While wandering through the palace afterwards, she stumbles upon a sculpture gallery of famous beauties whose good looks brought demise to their nations, like Helen of Troy and Armida of Damascus, and suddenly sees herself amidst them.
The subsequent verse, The Fair One, or in Tints or Sculpture, spies Her rapturous Face where'er she turns her Eyes: In Mirrours too, and in each chrystal Stream, Which as her Form's reflected brighter seem.
In 1787, a visitor to Paris recorded the cheval mirror as a "pleasant invention", but by the 1820s-1830s this furniture item became a staple in every bourgeois' bedroom or dressing room.

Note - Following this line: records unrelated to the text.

/-- A fetch that faults leaves the state it began in (R131, R135). -/
theorem fetch_eq_fault {s : State} {f : Fault} :
    fetch s = .fault f ↔
      (Config.maxAddress < s.pc.toNat + 16 ∧ f = .programCounterOverflow s) ∨
      (s.pc.toNat + 16 ≤ Config.maxAddress ∧ ∃ e, s.mem.read s.pc 16 = .error e ∧ f = memFault e s) := by
  unfold fetch
  split_ifs with h
  · simp only [Host.Outcome.fault.injEq, h, true_and, eq_comm (a := f)]
    constructor
    · exact Or.inl
    · rintro (h' | ⟨h', _⟩)
      · exact h'
      · omega
  · rw [andThen_eq_fault]
    simp only [memRead_eq_fault, reduceCtorEq, and_false, exists_false, or_false, h, false_and, false_or]
    exact ⟨fun hf => ⟨by omega, hf⟩, fun hf => hf.2⟩

theorem fetch_ne_refused {s : State} {q : Refusal} : fetch s ≠ .refused q := by
  unfold fetch
  split_ifs
  · simp
  · rw [Ne, andThen_eq_refused]
    rintro (h | ⟨w, _, h⟩)
    · exact memRead_ne_refused h
    · cases h

/-! ### The register file -/

theorem generalIndex_eq_some {i : RegIndex} {k : Fin 26} : generalIndex i = some k ↔ i.toNat = k := by
  unfold generalIndex
  split_ifs with h
  · simp [Fin.ext_iff]
  · simp only [false_iff]; omega

theorem generalIndex_eq_none {i : RegIndex} : generalIndex i = none ↔ 26 ≤ i.toNat := by
  unfold generalIndex
  split_ifs with h
  · simp only [false_iff]; omega
  · simp only [true_iff]; omega

/-- `Writable(i)` completes exactly for the general registers (R25). -/
theorem writable_eq_next {s : State} {i : RegIndex} {k : Fin 26} :
    writable s i = .next k ↔ i.toNat = k := by
  rw [← generalIndex_eq_some]
  unfold writable
  cases generalIndex i with
  | none => dsimp only; split_ifs <;> simp
  | some k' => simp

/-- The two faults of `Writable(i)` leave the state as it is (R25). -/
theorem writable_eq_fault {s : State} {i : RegIndex} {f : Fault} :
    writable s i = .fault f ↔ 26 ≤ i.toNat ∧
      ((i = s.cfg.idxZero ∨ i = s.cfg.idxOne ∨ i = s.cfg.idxTwo) ∧ f = .writeToReadOnlyRegister i s ∨
        ¬(i = s.cfg.idxZero ∨ i = s.cfg.idxOne ∨ i = s.cfg.idxTwo) ∧ f = .invalidRegister i s) := by
  rw [← generalIndex_eq_none]
  unfold writable
  cases generalIndex i with
  | none =>
    dsimp only
    split_ifs with h
    · simp [h, eq_comm]
    · simp [h, eq_comm]
  | some k => simp

theorem writable_ne_refused {s : State} {i : RegIndex} {q : Refusal} : writable s i ≠ .refused q := by
  unfold writable
  cases generalIndex i with
  | none => dsimp only; split_ifs <;> simp
  | some k => simp

/-- A register read that completes reads a general register or a constant (R24). -/
theorem readReg_eq_next {s : State} {i : RegIndex} {v : Word} (h : readReg s i = .next v) :
    (∃ k : Fin 26, i.toNat = k ∧ v = getG s k) ∨
      26 ≤ i.toNat ∧ (i = s.cfg.idxZero ∧ v = 0 ∨ i = s.cfg.idxOne ∧ v = 1 ∨ i = s.cfg.idxTwo ∧ v = 2) := by
  unfold readReg at h
  cases hk : generalIndex i with
  | some k =>
    simp only [hk, Host.Outcome.next.injEq] at h
    exact Or.inl ⟨k, generalIndex_eq_some.1 hk, h.symm⟩
  | none =>
    refine Or.inr ⟨generalIndex_eq_none.1 hk, ?_⟩
    simp only [hk] at h
    split_ifs at h <;> simp_all

/-- A register read that faults leaves the state as it is (R24). -/
theorem readReg_eq_fault {s : State} {i : RegIndex} {f : Fault} (h : readReg s i = .fault f) :
    26 ≤ i.toNat ∧ f = .invalidRegister i s := by
  unfold readReg at h
  cases hk : generalIndex i with
  | some k => simp [hk] at h
  | none =>
    refine ⟨generalIndex_eq_none.1 hk, ?_⟩
    simp only [hk] at h
    split_ifs at h
    simp_all

theorem readReg_ne_refused {s : State} {i : RegIndex} {q : Refusal} : readReg s i ≠ .refused q := by
  unfold readReg
  cases generalIndex i with
  | none => dsimp only; split_ifs <;> simp
  | some k => simp

end Sys2Proof.Machine
end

[15] The birth of photography coincided with the popularity of cheval mirrors, with superficial similarity between these devices: both produced images of surrounding life on glass surfaces.

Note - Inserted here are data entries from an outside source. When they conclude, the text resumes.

theorem witness_InvariantKeptByEveryStep :
    let s := booted1 0xF02000001B0000000000000300000014
    Inv s ∧ ∃ t, StepLeaves s t := by
  obtain ⟨f, hf⟩ := exists_fault (r := step (booted1 0xF02000001B0000000000000300000014)) (by decide)
  exact ⟨by constructor <;> decide, resume f, Or.inr ⟨f, hf, rfl⟩⟩

theorem witness_InvariantOfReachableStates :
    Reachable (hostCalls [.step, .push 1, .run 2 [1, 2]]
      (reset (powerOn [0xDE] 256 1 0 Params.default))) :=
  ⟨[0xDE], 256, 1, 0, Params.default, _, _, by decide, if_pos (by norm_num), rfl⟩

theorem witness_InvariantKeptByEveryHostCall :
    (Params.default.wf ∧ (0 : Rat) < 1) ∧ Inv State.reset :=
  ⟨⟨by decide, by norm_num⟩, by constructor <;> decide⟩

theorem witness_RomEqualsTheImageForEver : (0 : Rat) < 1 ∧ 1 < [(0xDE : Byte), 0xAD].length :=
  ⟨by norm_num, by decide⟩

theorem witness_ConstructionLeaves : (0 : Rat) < 1 := by norm_num

theorem witness_ResetForgetsTheRun :
    let s := booted1 0
    let t := setSp (setG { booted1 0 with pacer := { s.pacer with owed := 7 } } 3 9) 5
    s.mem.rom = t.mem.rom ∧ s.mem.ram.size = t.mem.ram.size ∧ s.cfg = t.cfg ∧
      { s.pacer with owed := 0 } = { t.pacer with owed := 0 } := ⟨rfl, rfl, rfl, rfl⟩

theorem witness_ResetStateIsReset :
    let s := setSp { State.reset with pc := 0x100020, ir := 7 } 5
    s.cfg = Params.default ∧ s.mem.rom = ⟨0, []⟩ ∧ s.mem.ram.size = 256 ∧
      { s.pacer with owed := 0 } = ⟨0, 0, [], 1, 0⟩ := ⟨rfl, rfl, rfl, rfl⟩

/-- A frequency of 0; then at 1 Hz, after two periods and after none; nothing owed, and one cycle owed. -/
theorem witness_PollGrantsAfterAPeriod :
    (setPacer State.reset { State.reset.pacer with clockHz := 0 }).pacer.clockHz ≤ 0 ∧
    0 < State.reset.pacer.clockHz ∧
    1 / State.reset.pacer.clockHz < (2 : Rat) - State.reset.pacer.lastGrant ∧
    (0 : Rat) - State.reset.pacer.lastGrant < 1 / State.reset.pacer.clockHz ∧
    (poll 0 State.reset = .next (State.reset, false) ∧ State.reset.runState = .running) ∧
    (∃ t, poll 2 State.reset = .next (t, true)) ∧ State.reset.pacer.owed = 0 ∧
    (setPacer State.reset { State.reset.pacer with owed := 1 }).pacer.owed ≠ 0 := by
  have h0 : 0 < State.reset.pacer.clockHz := by norm_num [State.reset]
  have h : (0 : Rat) - State.reset.pacer.lastGrant < 1 / State.reset.pacer.clockHz := by
    simp [State.reset]
  have h2 : 1 / State.reset.pacer.clockHz < (2 : Rat) - State.reset.pacer.lastGrant := by
    norm_num [State.reset]
  have hc : crossed State.reset.pacer 2 = true := by
    unfold crossed period
    rw [decide_eq_true h2, Bool.true_or]
  have hg : ∃ t, poll 2 State.reset = .next (t, true) := ⟨_, (if_pos h0).trans (if_pos hc)⟩
  refine ⟨le_refl _, h0, h2, h, ⟨?_, rfl⟩, hg, rfl, by decide⟩
  have : crossed State.reset.pacer 0 = false := by
    unfold crossed period
    rw [decide_eq_false (not_lt.2 h.le), decide_eq_false h.ne]
    rfl
  unfold poll
  rw [if_pos h0, this]
  rfl

theorem witness_InstructionOccupiesItsCycles :
    (booted1 0).pacer.owed = 0 ∧ (∃ t, stepWithCost (booted1 0) = .next (t, 1)) ∧ 1 ≤ 1 ∧ 1 ≤ 1 :=
  ⟨rfl, ⟨_, rfl⟩, le_refl _, le_refl _⟩

/-- A run over no poll, and one whose first granted tick faults, whatever the grant policy is. -/
theorem witness_RunIsRepeatedSteps :
    (State.reset.runState = .running ∧ (0 : Rat) < 1) ∧ (∃ t, run 1 [] State.reset = .next t) ∧
      ∃ f, run 1 [Config.firstLastGrant 1 + 2] State.reset = .fault f := by
  have h1 : startRun 1 State.reset = .next (setPacer State.reset
      { State.reset.pacer with owed := 0, clockHz := 1, lastGrant := Config.firstLastGrant 1 }) := by
    simp only [startRun, State.reset]
    rw [if_pos (by norm_num)]
  refine ⟨⟨rfl, by norm_num⟩, ⟨_, by unfold run; rw [h1]; rfl⟩, ?_⟩
  have h2 : crossed (setPacer State.reset { State.reset.pacer with
      owed := 0, clockHz := 1, lastGrant := Config.firstLastGrant 1 }).pacer
      (Config.firstLastGrant 1 + 2) = true := by
    unfold crossed period setPacer
    rw [decide_eq_true, Bool.true_or]
    simp only
    linarith
  unfold run
  rw [h1]
  simp only [andThen, runLoop, runIteration, poll, h2, if_true]
  exact ⟨_, rfl⟩

/-- A push that faults, one that completes, and one at 0xFF. -/
theorem witness_PushRule :
    (∃ f, writeByte (booted [] 0) (stackAddress (booted [] 0)) 1 = .fault f) ∧
    ((∃ t, writeByte (setSp State.reset 0xFE) (stackAddress (setSp State.reset 0xFE)) 1 = .next t) ∧
      (setSp State.reset 0xFE).sp.toNat % 256 ≠ 0xFF) ∧
    ((∃ t, writeByte (setSp State.reset 0xFF) (stackAddress (setSp State.reset 0xFF)) 1 = .next t) ∧
      (setSp State.reset 0xFF).sp.toNat % 256 = 0xFF) :=
  ⟨exists_fault (by decide), ⟨exists_next (by decide), by decide⟩, ⟨exists_next (by decide), by decide⟩⟩

/-- An empty stack, a byte that can be read, and one beyond RAM. -/
theorem witness_PullRule :
    State.reset.sp.toNat % 256 = 0 ∧
    ((setSp State.reset 0xFF).sp.toNat % 256 ≠ 0 ∧
      State.reset.mem.readByte (stackAddress { setSp State.reset 0xFF with
        sp := (setSp State.reset 0xFF).sp - 1 }) = .ok 0) ∧
    ((setSp (booted [] 0) 1).sp.toNat % 256 ≠ 0 ∧
      (booted [] 0).mem.readByte (stackAddress { setSp (booted [] 0) 1 with
        sp := (setSp (booted [] 0) 1).sp - 1 }) = .error (.invalidAddress 0x300000000)) := by decide

theorem witness_PulledWordIsThePushedWord : ∃ t, pushWord 0x1234 State.reset = .next t :=
  exists_next (by decide)

theorem witness_StackIsLastInFirstOut : ∃ t, pushAll [1, 2, 3] (setSp State.reset 0xFC) = .next t :=
  exists_next (by decide)

theorem witness_AtMost255Pushes : State.reset.sp = 0 ∧ ∃ t, pushAll [1, 2, 3] State.reset = .next t :=
  ⟨rfl, exists_next (by decide)⟩
end

/-! PROOFS. Registers and ROM (10_state.md R20, R32): the general registers are independent (O15), and the
ROM device is the image for ever (O45). `Leaves`, `KeptByHostPrimitives` and their lemmas are about any
property of the state, not ROM alone. -/

namespace Sys2Proof.Machine

/-! ### The register file by a general index (R24, R25) -/

theorem readReg_general {i : RegIndex} {k : Fin 26} (h : i.toNat = k) (s : State) :
    readReg s i = .next (getG s k) := by
  unfold readReg
  rw [generalIndex_eq_some.2 h]

theorem writeReg_general {i : RegIndex} {k : Fin 26} (h : i.toNat = k) (s : State) (v : Word) :
    writeReg s i v = .next (setG s k v) := by
  unfold writeReg
  rw [writable_eq_next.2 h, andThen_next]

/-- Settles O15: both accesses go to the register the index names, and `getG_setG` compares the two. -/
theorem generalRegistersAreIndependent : Obligations.GeneralRegistersAreIndependent := by
  intro s i v hi
  obtain ⟨k, hk⟩ : ∃ k : Fin 26, i.toNat = k := ⟨⟨i.toNat, by omega⟩, rfl⟩
  refine ⟨setG s k v, writeReg_general hk s v, ?_, rfl, fun j hj hne => ?_⟩
  · rw [readReg_general hk, getG_setG_same]
  · obtain ⟨l, hl⟩ : ∃ l : Fin 26, j.toNat = l := ⟨⟨j.toNat, by omega⟩, rfl⟩
    have hlk : l ≠ k := fun e => hne (BitVec.eq_of_toNat_eq (by rw [hl, hk, e]))
    refine ⟨getG s l, readReg_general hl s, ?_⟩
    rw [readReg_general hl, getG_setG, if_neg hlk]

/-! ### A property of what an operation leaves (R139) -/

/-- The state an operation leaves meets `P`: the one `st` finds in its value, or the one its fault leaves. -/
def Leaves {α : Type} (P : State → Prop) (st : α → State) (r : Result α) : Prop :=
  match r with
  | .next a => P (st a)
  | .fault f => P (resume f)
  | .refused _ => True

section
variable {α β : Type} {P : State → Prop} {st : α → State} {st' : β → State} {r : Result α}

theorem leaves_of_cases (next : ∀ a, r = .next a → P (st a)) (fault : ∀ f, r = .fault f → P (resume f)) :
    Leaves P st r := by
  cases r with
  | next a => exact next a rfl
  | fault f => exact fault f rfl
  | refused q => trivial

theorem Leaves.andThen {k : α → Result β} (h : Leaves P st r) (hk : ∀ a, P (st a) → Leaves P st' (k a)) :
    Leaves P st' (andThen r k) := by
  cases r with
  | next a => exact hk a h
  | fault f => exact h
  | refused q => trivial

/-- An operation's value may be dropped for the state in it. -/
theorem Leaves.dropValue (h : Leaves P st r) : Leaves P id (Machine.andThen r fun a => .next (st a)) :=
  h.andThen fun _ ha => ha

theorem Leaves.stateAfter {s : State} {r : Result State} (h : Leaves P id r) (hs : P s) :
    P (stateAfter s r) := by
  cases r with
  | next t => exact h
  | fault f => exact h
  | refused q => exact hs

end

/-! ### From the operations a host call is made of to every run of calls (R136, R139) -/

/-- What the calls of the host are made of keeps `P`. The pacer's own operations may replace the pacer,
but its frequency only by a positive one (R191). -/
structure KeptByHostPrimitives (P : State → Prop) : Prop where
  step : ∀ s, P s → Leaves P Prod.fst (stepWithCost s)
  push : ∀ b s, P s → Leaves P id (push b s)
  pull : ∀ s, P s → Leaves P Prod.fst (pull s)
  reset : ∀ s, P s → P (reset s)
  pacer : ∀ s p, P s → p.clockHz = s.pacer.clockHz ∨ 0 < p.clockHz → P (setPacer s p)

namespace KeptByHostPrimitives
variable {P : State → Prop} {s : State}

theorem leaves_step (h : KeptByHostPrimitives P) (hs : P s) : Leaves P id (Machine.step s) :=
  (h.step s hs).dropValue

theorem leaves_tick (h : KeptByHostPrimitives P) (hs : P s) : Leaves P id (tick s) := by
  rcases tick_cases s with ⟨_, e⟩ | ⟨_, e⟩ <;> rw [e]
  · exact h.pacer s _ hs (Or.inl rfl)
  · exact (h.step s hs).andThen fun r hr => h.pacer r.1 _ hr (Or.inl rfl)

theorem leaves_poll (h : KeptByHostPrimitives P) (hs : P s) (now : Rat) : Leaves P Prod.fst (poll now s) := by
  by_cases hz : 0 < s.pacer.clockHz
  · rcases poll_cases now hz with ⟨_, e⟩ | ⟨_, last, e⟩ <;> rw [e]
    · exact hs
    · exact h.pacer s _ hs (Or.inl rfl)
  · rw [poll_refused now (not_lt.1 hz)]
    trivial

theorem leaves_runIteration (h : KeptByHostPrimitives P) (hs : P s) (now : Rat) :
    Leaves P id (runIteration now s) := by
  cases hr : s.runState with
  | uninitialized =>
    rw [runIteration_uninitialized now hr]
    trivial
  | running =>
    rw [runIteration_running now hr]
    refine (h.leaves_poll hs now).andThen fun r hr => ?_
    split_ifs
    · exact h.leaves_tick hr
    · exact hr

theorem leaves_startRun (h : KeptByHostPrimitives P) (hs : P s) (hz : Rat) : Leaves P id (startRun hz s) := by
  rcases startRun_cases hz s with ⟨_, hpos, p, rfl, _, e⟩ | ⟨_, e⟩ | ⟨_, _, e⟩ <;> rw [e]
  · exact h.pacer s p hs (Or.inr hpos)
  · trivial
  · trivial

theorem leaves_runLoop (h : KeptByHostPrimitives P) (hs : P s) (times : List Rat) :
    Leaves P id (runLoop times s) := by
  induction times generalizing s with
  | nil => exact hs
  | cons now times ih => exact (h.leaves_runIteration hs now).andThen fun _ ht => ih ht

theorem leaves_run (h : KeptByHostPrimitives P) (hs : P s) (hz : Rat) (times : List Rat) :
    Leaves P id (run hz times s) :=
  (h.leaves_startRun hs hz).andThen fun _ ht => h.leaves_runLoop ht times

theorem leaves_pushWord (h : KeptByHostPrimitives P) (hs : P s) (w : BitVec 16) :
    Leaves P id (pushWord w s) :=
  (h.push _ s hs).andThen fun t ht => h.push _ t ht

theorem leaves_pullWord (h : KeptByHostPrimitives P) (hs : P s) : Leaves P Prod.fst (pullWord s) :=
  (h.pull s hs).andThen fun hi hhi => (h.pull hi.1 hhi).andThen fun _ hlo => hlo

[17] In the late 19th century, The Bath of Psyche painting by Frederic Leighton became an iconic expression of the tripartite unity of feminine beauty, classical art, and large mirror (the painter used the surface of the pool for the reflection effect).
[18] The artists pandering to the consumerist society found it easy to please customers through this combination and chose Psyche, a mortal turned into a goddess, as a representation of a woman, creating a new, commodified, image of this mythical figure in front of an eponymous mirror.
[19] The aestheticized images of academic art continued to exist in parallel to this exploitation, with a notable example of Berthe Morisot, who boldly used the "woman in front of a mirror" topic but replaced the voyeuristic aspect with female subjectivity.